The caissons of the New York and Brooklyn suspension bridge are the largest ever constructed, and a bald account of some of the experiences encountered is fairly dramatic. Under such air pressures the flame of a candle will return when blown out, and so the danger of fire inside the wooden caissons became very serious. One evening a fire was discovered in one of the caissons, caused presumably by a workman holding a candle temporarily against the wooden roof while searching for his dinner pail. When discovered it was apparent that the fire had burned out a cavity in the solid timber roof, and the supply of compressed air was fast turning those timbers into a mass of living coal. Two pipes capable of throwing one and one half inch streams had been provided for this express contingency, and the two streams were turned on as quickly as possible. All night the fight went on. At 4 A. M., when the water was pouring out of the orifice of the cavity as fast as it was sent in by the hose, it seemed as if the cavity must have been thoroughly flooded and the fire out. To make sure of the absolute extinction of the fire, borings were made, which showed that the fire had worked its way along individual timbers, especially those which were “fat” with resin, and that the fourth roof course was still a mass of burning timber. It was then decided that the caisson must be flooded, which was done by pumping in 1,350,000 gallons of water. After flooding the caisson for two and one half days, it was pumped out and the work examined. It required the services of eighteen carpenters, working day and night for two months, to repair the damage caused by that fire.

When the Brooklyn caisson was twenty-five feet below the water level, the boulders encountered became so large that blasting became necessary. But blasting inside of a caisson was hitherto an untried experiment. It was feared that the men would be injured; that their ear-drums would break by a sudden explosion in that confined space under heavy air pressure; that a “blow out” might occur, i. e., that the compressed air might suddenly escape past the edges, and that an inflow of water would then drown the men. At first a pistol was fired, gradually using heavier charges; then a small blast was set off. Encouraged by their freedom from resulting complications, the blasts were gradually increased, until they finally used as heavy blasts as was desired, the men simply stepping into an adjoining chamber to avoid flying fragments; and an increase in the rate of progress was at once apparent, the caisson being lowered from twelve to eighteen inches, rather than only six inches, per week.

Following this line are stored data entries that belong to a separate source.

/-- Settles O17: what is left of the sum, then the three outcomes. -/
theorem integrationCarriesAndClamps : Obligations.IntegrationCarriesAndClamps := by
  intro r q _ _
  obtain ⟨below, above, pos, neg⟩ := carry_rest (r.residue + q)
  obtain ⟨full, empty, within⟩ := integrate_cases r q
  refine ⟨below, above, pos, neg, full, empty, fun low high => ?_⟩
  rw [within low high]
  exact ⟨Int.toNat_of_nonneg low, rfl, by simp only [Int.toNat_of_nonneg low]; ring⟩
end

section
/-! SUPPORT. Relations that everything the generator controller does keeps, and what a change of the plant mode leaves of
the account unit's records (R39, R40, R69). -/

namespace Sys2Proof.Machine

/-! ## Relations closed under the generator controller's work -/

/-- A preorder of states that holds along the writes of the generator controller and of the calendar, along posts and
reports, and along a move of the feed: so it holds along everything the generator controller does. -/
structure FeedClosed (R : State → State → Prop) : Prop where
  refl : ∀ s, R s s
  trans : ∀ {s t u}, R s t → R t u → R s u
  gen : ∀ f s, R s (s.onGen f)
  cal : ∀ f s, R s (s.onCal f)
  report : ∀ c v s, R s (report c v s)
  post : ∀ kind subject value s, R s (post kind subject value s)
  fed : ∀ s, R s (feedMoved s)

namespace FeedClosed

variable {R : State → State → Prop}

theorem ite (_h : FeedClosed R) {s t u : State} (p : Prop) [Decidable p] (ht : R s t) (hu : R s u) :
    R s (if p then t else u) := by
  split
  · exact ht
  · exact hu

/-- A branch taken or not. -/
theorem ifThen (h : FeedClosed R) {s t : State} (p : Prop) [Decidable p] (ht : R s t) : R s (if p then t else s) :=
  h.ite p ht (h.refl s)

theorem reportLockout (h : FeedClosed R) (s : State) : R s (reportLockout s) :=
  h.trans (h.trans (h.trans (h.report _ _ s) (h.report _ _ _)) (h.report _ _ _)) (h.report _ _ _)

theorem reportFuel (h : FeedClosed R) (s : State) : R s (reportFuel s) := h.trans (h.report _ _ s) (h.report _ _ _)

theorem genEnter (h : FeedClosed R) (new : GenState) (s : State) : R s (genEnter new s) := by
  rw [genEnter_eq]
  exact h.trans (h.trans (h.trans (h.gen _ s) (h.ite _ (h.refl _) (h.fed _))) (h.report _ _ _)) (h.reportLockout _)

/-! ### Exercises -/

theorem exerciseMissed (h : FeedClosed R) (s : State) : R s (exerciseMissed s) :=
  h.trans (h.trans (h.cal _ s) (h.gen _ _)) (h.report _ _ _)

theorem exerciseServed (h : FeedClosed R) (s : State) : R s (exerciseServed s) :=
  h.trans (h.cal _ s) (h.ite _ (h.refl _) (h.trans (h.trans (h.cal _ _) (h.gen _ _)) (h.report _ _ _)))

theorem exerciseReturned (h : FeedClosed R) (s : State) : R s (exerciseReturned s) :=
  h.trans (h.cal _ s) (h.ifThen _ (h.exerciseMissed _))

theorem windowClosed (h : FeedClosed R) (s : State) : R s (windowClosed s) := h.ifThen _ (h.exerciseMissed s)

/-! ### Runs begin and end -/

theorem enterCranking (h : FeedClosed R) (s : State) : R s (enterCranking s) :=
  h.ite _ (h.genEnter _ s) (h.trans (h.trans (h.gen _ s) (h.gen _ _)) (h.genEnter _ _))

theorem enterPriming (h : FeedClosed R) (s : State) : R s (enterPriming s) :=
  h.trans (h.genEnter .priming s) (h.ifThen _ (h.enterCranking _))

theorem beginRun (h : FeedClosed R) (basis : Basis) (opening : Option Basis) (load : Bool) (duration : Option Nat)
    (s : State) : R s (beginRun basis opening load duration s) :=
  h.trans (h.trans (h.gen _ s) (h.ifThen _ (h.cal _ _))) (h.trans (h.post _ _ _ _) (h.enterPriming _))

theorem beginCause (h : FeedClosed R) (b : Basis) (s : State) : R s (beginCause b s) := by
  cases b with
  | exercise => exact h.ite _ (h.beginRun _ _ _ _ s) (h.beginRun _ _ _ _ s)
  | _ => exact h.beginRun _ _ _ _ s

theorem evaluateStart (h : FeedClosed R) (s : State) : R s (evaluateStart s) := by
  refine h.ifThen _ ?_
  split
  · exact h.beginCause _ s
  · exact h.refl s

theorem closeRun (h : FeedClosed R) (final : GenState) (s : State) : R s (closeRun final s) := by
  unfold Machine.closeRun
  split
  · exact h.genEnter final s
  · refine h.trans (h.trans ?_ (h.ifThen _ (h.exerciseReturned _))) (h.evaluateStart _)
    exact h.trans (h.trans (h.trans (h.gen _ s) (h.post _ _ _ _)) (h.gen _ _)) (h.genEnter final _)

theorem enterStopping (h : FeedClosed R) (s : State) : R s (enterStopping s) :=
  h.trans (h.genEnter .stopping s) (h.ite _ (h.refl _) (h.closeRun _ _))

theorem enterCooldown (h : FeedClosed R) (s : State) : R s (enterCooldown s) :=
  h.trans (h.genEnter .cooldown s) (h.ifThen _ (h.enterStopping _))

theorem endRun (h : FeedClosed R) (reason : StopReason) (s : State) : R s (endRun reason s) := by
  cases machine : s.gen.machine <;> simp only [Machine.endRun, machine]
  case priming | cranking | crankRest | warmup => exact h.trans (h.gen _ s) (h.enterStopping _)
  case online | offload => exact h.trans (h.gen _ s) (h.enterCooldown _)
  case idle | cooldown | stopping | failed => exact h.refl s

/-- A failed attempt and an engine that has not stopped alike: the reasons are written and the run closes FAILED. -/
theorem failed (h : FeedClosed R) (reason : StopReason) (f : Gen → Gen) (s : State) :
    R s (Machine.closeRun .failed ((setStop reason s).onGen f)) :=
  h.trans (h.trans (h.gen _ s) (h.gen f _)) (h.closeRun _ _)

theorem engineFails (h : FeedClosed R) (reason : StopReason) (fail : FailReason) (s : State) :
    R s (engineFails reason fail s) :=
  h.trans (h.trans (h.gen _ s) (h.trans (h.gen _ _) (h.reportLockout _))) (h.enterStopping _)

theorem takeEngineFault (h : FeedClosed R) (s : State) : R s (takeEngineFault s) := h.ifThen _ (h.engineFails _ _ s)

theorem attemptFailed (h : FeedClosed R) (s : State) : R s (attemptFailed s) :=
  h.ite _ (h.genEnter _ s) (h.failed _ _ s)

/-! ### Carrying the plant -/

theorem retakeLoad (h : FeedClosed R) (s : State) : R s (retakeLoad s) := by
  unfold Machine.retakeLoad
  split
  · exact h.refl s
  · exact h.ifThen _ (h.genEnter _ s)

theorem warmupEnds (h : FeedClosed R) (s : State) : R s (warmupEnds s) := by
  unfold Machine.warmupEnds
  split
  · exact h.refl s
  · exact h.trans (h.trans (h.trans (h.gen _ s) (h.gen _ _)) (h.ifThen _ (h.exerciseServed _))) (h.genEnter _ _)

theorem genAcChanged (h : FeedClosed R) (s : State) : R s (genAcChanged s) := by
  refine h.ite _ ?_ ?_
  · cases s.gen.machine
    case cranking | crankRest => exact h.genEnter .warmup s
    all_goals exact h.refl s
  · cases s.gen.machine
    case warmup => exact h.attemptFailed s
    case online | offload => exact h.engineFails _ _ s
    case cooldown => exact h.enterStopping s
    case stopping => exact h.closeRun _ s
    all_goals exact h.refl s

theorem convertExercise (h : FeedClosed R) (s : State) : R s (convertExercise s) := by
  unfold Machine.convertExercise
  split
  · exact h.refl s
  · exact h.ifThen _ (h.trans (h.gen _ s) (h.gen _ _))

theorem genMainsChanged (h : FeedClosed R) (s : State) : R s (genMainsChanged s) :=
  h.ite _ (h.trans (h.gen _ s) (h.retakeLoad _)) (h.trans (h.trans (h.gen _ s) (h.convertExercise _)) (h.retakeLoad _))

/-! ### Stop conditions and the measurement event -/

theorem stopRun (h : FeedClosed R) (reason : StopReason) (r : Run) (s : State) : R s (stopRun reason r s) :=
  h.trans (h.ifThen _ (h.gen _ s)) (h.endRun reason _)

theorem stopTest (h : FeedClosed R) (s : State) : R s (stopTest s) := by
  unfold Machine.stopTest
  split
  · exact h.refl s
  · split
    · exact h.stopRun _ _ s
    · exact h.refl s

theorem stopInFlight (h : FeedClosed R) (reason : StopReason) (s : State) : R s (stopInFlight reason s) := by
  unfold Machine.stopInFlight
  split
  · exact h.stopRun _ _ s
  · exact h.refl s

theorem leaveFailed (h : FeedClosed R) (s : State) : R s (leaveFailed s) :=
  h.trans (h.trans (h.gen _ s) (h.genEnter .idle _)) (h.evaluateStart _)

theorem crankExpired (h : FeedClosed R) (s : State) : R s (crankExpired s) := h.ite _ (h.refl s) (h.attemptFailed s)

theorem stopExpired (h : FeedClosed R) (s : State) : R s (stopExpired s) := h.ifThen _ (h.failed _ _ s)

theorem genTimed (h : FeedClosed R) (s : State) : R s (genTimed s) := by
  cases machine : s.gen.machine <;> simp only [Machine.genTimed, machine]
  case idle => exact h.refl s
  case priming | crankRest => exact h.ifThen _ (h.enterCranking s)
  case cranking => exact h.ifThen _ (h.crankExpired s)
  case warmup => exact h.ite _ (h.takeEngineFault s) (h.ifThen _ (h.warmupEnds s))
  case online | offload => exact h.ite _ (h.takeEngineFault s) (h.stopTest s)
  case cooldown => exact h.ite _ (h.takeEngineFault s) (h.ifThen _ (h.enterStopping s))
  case stopping => exact h.ifThen _ (h.stopExpired s)
  case failed => exact h.ifThen _ (h.leaveFailed s)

The caissons of the bridge across the Firth of Forth, Scotland, are examples of the great development of the caisson idea. The pneumatic caisson of Triger, in 1839, had but one air lock, through which must pass men, excavated material, and constructive material for linings, etc. This plan meant slow and expensive work. The caissons of the Brooklyn bridge were a vast improvement over this plan, both on the score of economy and safety. In the Forth bridge the caissons were made almost wholly of iron, thus avoiding the danger of the fire which so nearly wrecked the caisson of the Brooklyn bridge. The careless or premature opening of the doors of air locks, which once nearly caused a serious accident on the Brooklyn caisson, was rendered impossible by a very elaborate system of interlocking. The efficiency of the apparatus for removing excavated material from the compressed air chamber was also greatly increased. Electric lights were used instead of gas or candles.

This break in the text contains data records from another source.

-- ==== Sys2Proof/Machine/Control.lean ====
section
/-!
DEFINITION. Control transfer (42_control.md): jumps, call and return.
-/

namespace Sys2Proof.Machine

open Sys2Proof

/-- The jump family (R115): an absolute target, unchecked (R125). -/
def conditionalJump (p : Predicate) (t : Word) (s : State) : Outcome :=
  if cond p s.cc then .next (s.setPc t) else fallThrough s .jump

/-- `jmp T` (R116). -/
def execJmp (t : Word) (s : State) : Outcome := conditionalJump .always t s

/-- `jle T` (R117). -/
def execJle (t : Word) (s : State) : Outcome := conditionalJump .le t s

/-- `jl T` (R118). -/
def execJl (t : Word) (s : State) : Outcome := conditionalJump .lt t s

/-- `je T` (R119). -/
def execJe (t : Word) (s : State) : Outcome := conditionalJump .eq t s

/-- `jne T` (R120). -/
def execJne (t : Word) (s : State) : Outcome := conditionalJump .ne t s

/-- `jge T` (R121). -/
def execJge (t : Word) (s : State) : Outcome := conditionalJump .ge t s

/-- `jg T` (R122). -/
def execJg (t : Word) (s : State) : Outcome := conditionalJump .gt t s

/-- `call T` (R123): the fall-through address is pushed. -/
def execCall (t : Word) (s : State) : Outcome :=
  pushing s (s.valP .call) fun s' => .next (s'.setPc t)

/-- `ret` (R124): the popped address is used whole and not checked. -/
def execRet (s : State) : Outcome :=
  withQuad s s.sp fun t => .next ((s.setSp (popAddress s.sp)).setPc t)

end Sys2Proof.Machine
end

“Freezing Process.”—This process is mentioned here on account of the analogy of its object to that of pneumatic caissons—sinking a shaft through excessively soft wet soil. The process is very recent, it having been invented by Dr. F. H. Poetsch, of Prussia, in 1883. It has been used only in a very few cases up to the present time, but where it has been used it has accomplished results which were practically unattainable by ordinary methods. A very brief description of one instance of its use will explain the general idea. For many years engineers had been baffled in their attempts to sink a shaft through 107 feet of quicksand at the Centrum mine, near Berlin, Germany. Dr. Poetsch sunk sixteen pipes in a circle around the proposed location of the shaft, and in thirty-three days had succeeded in producing a frozen circular wall six feet thick, within which the excavation was readily made and the shaft suitably lined. The freezing is accomplished by circulating a freezing liquid (chloride of calcium) through the tubes. After the shaft is completed the pipes can be thawed loose from the wall of ice by simply circulating a hot liquid instead of a cold one. The pipes can then be redrawn uninjured, and used over again—a consideration of no small advantage. The process is not cheap. It would seldom, if ever, be used where the more common methods are practicable; but for passing through very soft and wet soils it is frequently the only possible method.

MANCHESTER SHIP CANAL.

IV. CANALS.

History records the construction of a ship canal across the Suez Isthmus as early as 600 B. C.; that it continued in use for about 1400 years and was then abandoned. It was very small; all traces of it are now utterly lost. The authentic records of it are very meagre, and they serve only to show the great antiquity of the canal idea. The nineteenth-century progress on this line, therefore, consists in the enormously greater magnitude of the works accomplished in the solution of the great subsidiary problems involved, and in the improvement in methods of work which has rendered these great structures possible. The limitations of this article utterly forbid even a brief description of all the great canals which have been constructed during this century, and it must therefore be confined to a few statements regarding the more important and typical constructions. It might be thought that no discussion of nineteenth-century canals would be complete without a mention of the Nicaragua and Panama canal projects. But these stupendous works, which will eclipse anything of the kind which the world has ever seen, are not yet accomplished facts. The twentieth century will be well under way before a trip “around the Horn” will become unnecessary. The successful completion of one of these canals will, very probably, so reduce the demand for the other that its construction will be indefinitely postponed. These canals will not be further considered.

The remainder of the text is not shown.